• _Required action_
Only one stretch of the listing below is wanted. Give it again exactly, from the line with "s.test := rfl" through the line with "s.pending := rfl".

• _Records supplied_
┄┄┄┄┄┄
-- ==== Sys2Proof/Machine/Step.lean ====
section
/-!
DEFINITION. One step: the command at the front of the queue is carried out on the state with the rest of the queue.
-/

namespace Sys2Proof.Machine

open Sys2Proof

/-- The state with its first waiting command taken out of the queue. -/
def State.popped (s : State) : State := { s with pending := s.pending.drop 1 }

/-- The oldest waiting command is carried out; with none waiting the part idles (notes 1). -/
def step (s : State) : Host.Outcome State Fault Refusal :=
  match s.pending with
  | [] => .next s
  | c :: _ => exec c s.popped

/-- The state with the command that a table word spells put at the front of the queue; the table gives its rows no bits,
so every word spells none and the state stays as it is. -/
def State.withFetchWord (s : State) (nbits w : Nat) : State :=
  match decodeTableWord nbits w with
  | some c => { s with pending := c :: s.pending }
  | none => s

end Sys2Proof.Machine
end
┄┄┄┄┄┄
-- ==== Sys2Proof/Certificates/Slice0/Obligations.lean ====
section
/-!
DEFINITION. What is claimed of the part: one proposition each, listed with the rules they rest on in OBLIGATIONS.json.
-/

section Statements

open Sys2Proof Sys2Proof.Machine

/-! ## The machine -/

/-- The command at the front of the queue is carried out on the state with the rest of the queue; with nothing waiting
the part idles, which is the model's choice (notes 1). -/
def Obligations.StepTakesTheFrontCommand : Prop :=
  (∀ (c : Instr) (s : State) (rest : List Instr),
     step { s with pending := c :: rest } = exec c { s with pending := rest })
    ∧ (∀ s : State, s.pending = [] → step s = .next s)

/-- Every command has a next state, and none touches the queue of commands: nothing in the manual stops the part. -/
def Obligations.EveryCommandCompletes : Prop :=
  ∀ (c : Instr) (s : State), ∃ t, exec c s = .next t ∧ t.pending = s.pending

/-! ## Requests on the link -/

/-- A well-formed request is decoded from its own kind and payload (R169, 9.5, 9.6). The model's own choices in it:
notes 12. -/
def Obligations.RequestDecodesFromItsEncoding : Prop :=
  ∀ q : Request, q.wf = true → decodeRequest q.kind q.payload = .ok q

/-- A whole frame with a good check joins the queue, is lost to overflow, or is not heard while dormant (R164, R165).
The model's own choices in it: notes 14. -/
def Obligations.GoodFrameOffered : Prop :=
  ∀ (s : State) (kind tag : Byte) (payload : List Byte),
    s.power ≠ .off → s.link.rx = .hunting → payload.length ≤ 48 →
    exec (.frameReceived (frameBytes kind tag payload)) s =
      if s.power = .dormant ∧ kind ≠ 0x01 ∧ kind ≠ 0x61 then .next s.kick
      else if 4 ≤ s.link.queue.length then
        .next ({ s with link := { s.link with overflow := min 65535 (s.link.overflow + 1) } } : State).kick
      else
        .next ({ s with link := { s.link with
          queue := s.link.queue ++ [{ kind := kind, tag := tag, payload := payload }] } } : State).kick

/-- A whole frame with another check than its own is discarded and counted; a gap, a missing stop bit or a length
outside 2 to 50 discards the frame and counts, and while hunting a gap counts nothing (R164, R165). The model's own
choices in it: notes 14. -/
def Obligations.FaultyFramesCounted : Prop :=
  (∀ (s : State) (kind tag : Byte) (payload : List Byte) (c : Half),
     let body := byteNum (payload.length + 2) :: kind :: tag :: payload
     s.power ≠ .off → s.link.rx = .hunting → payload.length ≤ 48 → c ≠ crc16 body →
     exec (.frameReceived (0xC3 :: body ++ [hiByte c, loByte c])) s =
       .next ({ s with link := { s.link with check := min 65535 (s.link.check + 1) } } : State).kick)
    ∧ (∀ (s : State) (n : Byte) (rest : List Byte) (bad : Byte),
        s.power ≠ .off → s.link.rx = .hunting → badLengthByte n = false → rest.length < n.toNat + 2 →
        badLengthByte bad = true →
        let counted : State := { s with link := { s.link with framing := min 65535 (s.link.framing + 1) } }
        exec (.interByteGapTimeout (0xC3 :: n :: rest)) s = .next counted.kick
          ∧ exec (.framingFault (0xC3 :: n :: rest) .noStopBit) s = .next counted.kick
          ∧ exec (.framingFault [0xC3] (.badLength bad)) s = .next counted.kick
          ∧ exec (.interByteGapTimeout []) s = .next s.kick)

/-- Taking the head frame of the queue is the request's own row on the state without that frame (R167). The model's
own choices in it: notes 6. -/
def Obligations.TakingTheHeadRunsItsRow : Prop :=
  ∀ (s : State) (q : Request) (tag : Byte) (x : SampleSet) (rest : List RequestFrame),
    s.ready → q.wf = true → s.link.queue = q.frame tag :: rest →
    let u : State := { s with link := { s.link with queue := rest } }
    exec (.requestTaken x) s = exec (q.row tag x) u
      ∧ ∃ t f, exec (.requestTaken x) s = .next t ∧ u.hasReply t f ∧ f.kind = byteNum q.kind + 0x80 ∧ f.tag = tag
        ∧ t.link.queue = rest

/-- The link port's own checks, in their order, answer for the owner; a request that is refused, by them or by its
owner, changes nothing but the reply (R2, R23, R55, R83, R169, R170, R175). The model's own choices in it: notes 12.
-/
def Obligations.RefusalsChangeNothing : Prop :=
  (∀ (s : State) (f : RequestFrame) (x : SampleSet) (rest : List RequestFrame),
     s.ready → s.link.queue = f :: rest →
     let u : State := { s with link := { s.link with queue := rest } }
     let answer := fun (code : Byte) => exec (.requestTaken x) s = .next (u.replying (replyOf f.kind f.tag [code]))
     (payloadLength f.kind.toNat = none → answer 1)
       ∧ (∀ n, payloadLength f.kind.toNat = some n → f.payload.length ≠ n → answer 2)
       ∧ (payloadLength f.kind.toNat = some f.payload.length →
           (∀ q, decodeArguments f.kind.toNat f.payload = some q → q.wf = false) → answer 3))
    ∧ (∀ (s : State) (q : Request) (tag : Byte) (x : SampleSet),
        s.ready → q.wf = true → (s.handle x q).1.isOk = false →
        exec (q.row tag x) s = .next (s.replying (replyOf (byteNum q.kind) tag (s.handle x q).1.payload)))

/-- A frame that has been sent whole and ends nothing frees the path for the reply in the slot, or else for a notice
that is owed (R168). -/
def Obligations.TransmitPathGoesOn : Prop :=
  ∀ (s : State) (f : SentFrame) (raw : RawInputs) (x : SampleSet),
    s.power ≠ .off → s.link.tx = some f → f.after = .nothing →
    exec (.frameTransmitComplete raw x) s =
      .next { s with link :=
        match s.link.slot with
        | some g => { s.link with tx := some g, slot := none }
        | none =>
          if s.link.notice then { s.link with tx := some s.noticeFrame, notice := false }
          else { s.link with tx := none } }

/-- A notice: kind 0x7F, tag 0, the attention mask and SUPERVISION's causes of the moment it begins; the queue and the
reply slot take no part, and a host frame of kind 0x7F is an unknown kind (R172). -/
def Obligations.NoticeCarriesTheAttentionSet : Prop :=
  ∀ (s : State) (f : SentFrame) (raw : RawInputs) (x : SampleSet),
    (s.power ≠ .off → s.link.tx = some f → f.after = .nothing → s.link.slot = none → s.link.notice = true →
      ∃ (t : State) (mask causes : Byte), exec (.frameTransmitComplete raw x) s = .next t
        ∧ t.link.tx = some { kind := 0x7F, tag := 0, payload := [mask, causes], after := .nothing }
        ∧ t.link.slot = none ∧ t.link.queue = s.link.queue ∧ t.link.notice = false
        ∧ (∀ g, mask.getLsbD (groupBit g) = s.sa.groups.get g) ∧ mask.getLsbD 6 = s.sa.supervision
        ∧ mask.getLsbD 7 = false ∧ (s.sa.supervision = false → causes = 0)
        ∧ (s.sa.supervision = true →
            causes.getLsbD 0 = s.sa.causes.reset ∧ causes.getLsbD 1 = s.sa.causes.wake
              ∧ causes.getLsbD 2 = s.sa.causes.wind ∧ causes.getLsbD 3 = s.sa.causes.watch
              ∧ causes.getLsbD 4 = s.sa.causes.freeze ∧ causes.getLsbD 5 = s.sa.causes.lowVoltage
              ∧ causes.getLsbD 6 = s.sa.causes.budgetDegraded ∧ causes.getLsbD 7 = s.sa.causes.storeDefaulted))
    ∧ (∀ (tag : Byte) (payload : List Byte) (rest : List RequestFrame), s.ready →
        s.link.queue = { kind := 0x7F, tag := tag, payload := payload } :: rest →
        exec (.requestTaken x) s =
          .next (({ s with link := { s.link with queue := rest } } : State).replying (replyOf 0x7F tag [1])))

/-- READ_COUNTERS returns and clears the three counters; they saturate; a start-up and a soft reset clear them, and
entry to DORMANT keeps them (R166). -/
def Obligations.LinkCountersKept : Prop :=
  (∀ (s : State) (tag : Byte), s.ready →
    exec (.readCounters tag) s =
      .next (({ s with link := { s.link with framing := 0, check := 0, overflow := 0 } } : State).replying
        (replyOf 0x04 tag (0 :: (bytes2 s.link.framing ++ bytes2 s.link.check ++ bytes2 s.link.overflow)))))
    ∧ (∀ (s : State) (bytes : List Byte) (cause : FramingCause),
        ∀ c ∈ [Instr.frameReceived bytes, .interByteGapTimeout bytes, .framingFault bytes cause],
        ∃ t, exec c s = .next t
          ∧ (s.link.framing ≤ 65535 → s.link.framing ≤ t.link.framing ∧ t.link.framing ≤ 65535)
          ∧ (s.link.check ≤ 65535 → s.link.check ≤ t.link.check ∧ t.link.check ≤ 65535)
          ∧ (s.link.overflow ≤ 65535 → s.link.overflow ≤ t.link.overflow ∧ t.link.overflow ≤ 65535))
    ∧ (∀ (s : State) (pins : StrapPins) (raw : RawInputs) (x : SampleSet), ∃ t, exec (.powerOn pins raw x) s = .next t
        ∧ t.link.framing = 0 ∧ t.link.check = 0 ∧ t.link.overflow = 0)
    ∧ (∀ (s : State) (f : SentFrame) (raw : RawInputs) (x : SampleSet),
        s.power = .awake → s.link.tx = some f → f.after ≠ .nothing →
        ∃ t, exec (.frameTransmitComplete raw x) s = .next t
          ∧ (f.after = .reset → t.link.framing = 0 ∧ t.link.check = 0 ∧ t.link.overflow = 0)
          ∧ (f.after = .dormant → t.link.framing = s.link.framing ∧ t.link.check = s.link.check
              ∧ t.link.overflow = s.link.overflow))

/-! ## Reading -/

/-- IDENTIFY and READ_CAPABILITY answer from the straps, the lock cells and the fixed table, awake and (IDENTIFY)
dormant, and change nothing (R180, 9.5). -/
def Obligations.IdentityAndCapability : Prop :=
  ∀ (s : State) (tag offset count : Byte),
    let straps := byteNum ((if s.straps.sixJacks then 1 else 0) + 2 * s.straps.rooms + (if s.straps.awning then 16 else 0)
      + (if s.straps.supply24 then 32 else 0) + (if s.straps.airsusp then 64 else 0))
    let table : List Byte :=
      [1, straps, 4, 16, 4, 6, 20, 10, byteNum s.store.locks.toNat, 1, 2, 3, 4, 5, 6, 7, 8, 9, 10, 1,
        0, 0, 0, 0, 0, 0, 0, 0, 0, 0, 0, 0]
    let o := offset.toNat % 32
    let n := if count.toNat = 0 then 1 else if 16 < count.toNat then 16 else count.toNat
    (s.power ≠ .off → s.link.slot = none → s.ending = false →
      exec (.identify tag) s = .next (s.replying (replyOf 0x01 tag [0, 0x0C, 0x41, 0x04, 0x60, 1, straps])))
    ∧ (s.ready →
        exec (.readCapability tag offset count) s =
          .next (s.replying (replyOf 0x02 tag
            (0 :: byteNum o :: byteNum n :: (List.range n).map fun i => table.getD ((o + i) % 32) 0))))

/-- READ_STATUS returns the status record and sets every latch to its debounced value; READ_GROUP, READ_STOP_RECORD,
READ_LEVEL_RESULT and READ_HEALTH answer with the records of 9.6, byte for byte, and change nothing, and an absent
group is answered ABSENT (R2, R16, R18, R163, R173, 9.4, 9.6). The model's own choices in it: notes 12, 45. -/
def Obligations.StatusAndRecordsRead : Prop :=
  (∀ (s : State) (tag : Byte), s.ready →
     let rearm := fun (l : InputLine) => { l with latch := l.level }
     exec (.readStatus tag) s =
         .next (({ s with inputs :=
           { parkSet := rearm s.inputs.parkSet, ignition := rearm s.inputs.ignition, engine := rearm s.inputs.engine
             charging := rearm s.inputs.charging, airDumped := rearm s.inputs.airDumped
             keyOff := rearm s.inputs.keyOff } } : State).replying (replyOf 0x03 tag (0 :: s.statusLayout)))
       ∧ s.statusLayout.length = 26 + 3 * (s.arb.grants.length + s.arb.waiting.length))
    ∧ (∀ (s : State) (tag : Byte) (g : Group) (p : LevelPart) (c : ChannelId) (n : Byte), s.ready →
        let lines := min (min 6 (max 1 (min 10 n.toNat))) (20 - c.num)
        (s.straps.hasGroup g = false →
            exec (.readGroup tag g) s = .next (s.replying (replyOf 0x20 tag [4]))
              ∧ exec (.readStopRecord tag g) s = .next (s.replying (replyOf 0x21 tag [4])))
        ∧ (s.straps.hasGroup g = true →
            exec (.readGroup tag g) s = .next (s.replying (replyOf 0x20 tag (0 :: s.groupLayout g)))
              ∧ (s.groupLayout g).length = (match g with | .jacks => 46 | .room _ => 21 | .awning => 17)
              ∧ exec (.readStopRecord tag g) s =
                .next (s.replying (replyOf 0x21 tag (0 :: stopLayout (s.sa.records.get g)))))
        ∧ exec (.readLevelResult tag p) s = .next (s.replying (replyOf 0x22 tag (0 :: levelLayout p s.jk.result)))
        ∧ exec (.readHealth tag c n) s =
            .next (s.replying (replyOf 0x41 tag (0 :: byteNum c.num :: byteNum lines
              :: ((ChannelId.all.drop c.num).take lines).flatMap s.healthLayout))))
┄┄┄┄┄┄
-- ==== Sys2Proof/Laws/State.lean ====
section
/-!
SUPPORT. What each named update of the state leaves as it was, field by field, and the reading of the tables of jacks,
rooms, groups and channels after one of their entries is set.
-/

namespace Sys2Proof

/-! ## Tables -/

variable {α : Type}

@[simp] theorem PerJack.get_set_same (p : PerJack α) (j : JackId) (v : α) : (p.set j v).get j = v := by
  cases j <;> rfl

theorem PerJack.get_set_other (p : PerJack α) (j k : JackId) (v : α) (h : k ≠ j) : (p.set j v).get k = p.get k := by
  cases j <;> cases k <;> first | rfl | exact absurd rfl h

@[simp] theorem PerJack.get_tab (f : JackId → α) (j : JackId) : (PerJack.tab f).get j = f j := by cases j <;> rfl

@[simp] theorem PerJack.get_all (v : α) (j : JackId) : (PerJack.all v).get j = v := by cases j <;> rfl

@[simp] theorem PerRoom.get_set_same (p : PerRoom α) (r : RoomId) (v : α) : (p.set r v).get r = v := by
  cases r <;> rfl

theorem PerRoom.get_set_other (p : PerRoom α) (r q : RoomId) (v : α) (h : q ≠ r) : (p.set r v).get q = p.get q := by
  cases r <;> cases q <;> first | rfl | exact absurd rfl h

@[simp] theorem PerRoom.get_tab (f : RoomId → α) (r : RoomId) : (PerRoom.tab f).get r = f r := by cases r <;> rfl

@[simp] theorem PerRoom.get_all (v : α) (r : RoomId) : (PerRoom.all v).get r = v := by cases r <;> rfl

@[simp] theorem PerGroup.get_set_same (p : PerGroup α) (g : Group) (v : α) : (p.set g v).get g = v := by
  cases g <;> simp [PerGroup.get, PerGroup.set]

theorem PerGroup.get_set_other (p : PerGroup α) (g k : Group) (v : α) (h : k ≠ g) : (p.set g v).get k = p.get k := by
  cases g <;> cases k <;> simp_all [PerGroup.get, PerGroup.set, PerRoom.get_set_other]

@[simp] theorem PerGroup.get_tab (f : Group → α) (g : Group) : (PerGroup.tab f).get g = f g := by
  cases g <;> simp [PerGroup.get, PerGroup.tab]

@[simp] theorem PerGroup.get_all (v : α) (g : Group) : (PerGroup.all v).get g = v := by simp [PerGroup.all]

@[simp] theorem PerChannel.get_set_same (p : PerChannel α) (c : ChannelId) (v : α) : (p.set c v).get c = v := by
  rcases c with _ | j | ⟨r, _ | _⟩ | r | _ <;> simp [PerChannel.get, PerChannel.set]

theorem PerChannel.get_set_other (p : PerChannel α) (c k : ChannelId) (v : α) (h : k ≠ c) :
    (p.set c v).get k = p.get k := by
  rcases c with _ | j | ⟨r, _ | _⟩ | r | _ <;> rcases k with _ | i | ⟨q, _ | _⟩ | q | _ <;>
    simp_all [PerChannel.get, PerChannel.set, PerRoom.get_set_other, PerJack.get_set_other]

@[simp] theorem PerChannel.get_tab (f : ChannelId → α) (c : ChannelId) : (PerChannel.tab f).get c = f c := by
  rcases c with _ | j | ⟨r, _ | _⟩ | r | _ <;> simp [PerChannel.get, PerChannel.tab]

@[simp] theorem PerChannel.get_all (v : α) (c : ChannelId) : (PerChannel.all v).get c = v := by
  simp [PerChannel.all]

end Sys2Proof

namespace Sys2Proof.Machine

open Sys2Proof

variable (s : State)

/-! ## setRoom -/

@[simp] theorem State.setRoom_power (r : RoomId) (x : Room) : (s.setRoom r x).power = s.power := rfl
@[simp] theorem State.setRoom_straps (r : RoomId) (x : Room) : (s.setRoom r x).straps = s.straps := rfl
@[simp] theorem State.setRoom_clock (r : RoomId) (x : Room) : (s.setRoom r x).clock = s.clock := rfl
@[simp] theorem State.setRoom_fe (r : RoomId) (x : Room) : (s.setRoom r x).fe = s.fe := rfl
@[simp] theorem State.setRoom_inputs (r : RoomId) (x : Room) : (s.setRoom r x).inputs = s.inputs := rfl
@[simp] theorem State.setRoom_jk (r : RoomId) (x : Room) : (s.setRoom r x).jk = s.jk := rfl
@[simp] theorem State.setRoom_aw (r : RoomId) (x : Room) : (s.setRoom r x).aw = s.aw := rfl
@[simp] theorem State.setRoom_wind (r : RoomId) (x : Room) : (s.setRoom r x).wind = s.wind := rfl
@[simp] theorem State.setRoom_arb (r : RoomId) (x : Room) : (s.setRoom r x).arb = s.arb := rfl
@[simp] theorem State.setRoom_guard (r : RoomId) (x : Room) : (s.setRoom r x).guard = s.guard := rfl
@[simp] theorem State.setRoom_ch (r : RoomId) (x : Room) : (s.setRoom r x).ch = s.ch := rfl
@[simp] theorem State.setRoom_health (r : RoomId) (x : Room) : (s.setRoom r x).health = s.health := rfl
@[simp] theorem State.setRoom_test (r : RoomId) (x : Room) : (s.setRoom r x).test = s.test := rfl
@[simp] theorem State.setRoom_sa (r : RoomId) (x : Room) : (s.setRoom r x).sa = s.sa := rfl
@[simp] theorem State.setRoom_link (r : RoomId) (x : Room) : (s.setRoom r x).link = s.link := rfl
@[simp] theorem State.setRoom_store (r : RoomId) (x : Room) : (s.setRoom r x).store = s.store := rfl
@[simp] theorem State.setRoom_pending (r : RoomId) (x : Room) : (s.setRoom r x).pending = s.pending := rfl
┄┄┄┄┄┄
• _Finished exercise_
@[simp] theorem State.setRoom_test (r : RoomId) (x : Room) : (s.setRoom r x).test = s.test := rfl
@[simp] theorem State.setRoom_sa (r : RoomId) (x : Room) : (s.setRoom r x).sa = s.sa := rfl
@[simp] theorem State.setRoom_link (r : RoomId) (x : Room) : (s.setRoom r x).link = s.link := rfl
@[simp] theorem State.setRoom_store (r : RoomId) (x : Room) : (s.setRoom r x).store = s.store := rfl
@[simp] theorem State.setRoom_pending (r : RoomId) (x : Room) : (s.setRoom r x).pending = s.pending := rfl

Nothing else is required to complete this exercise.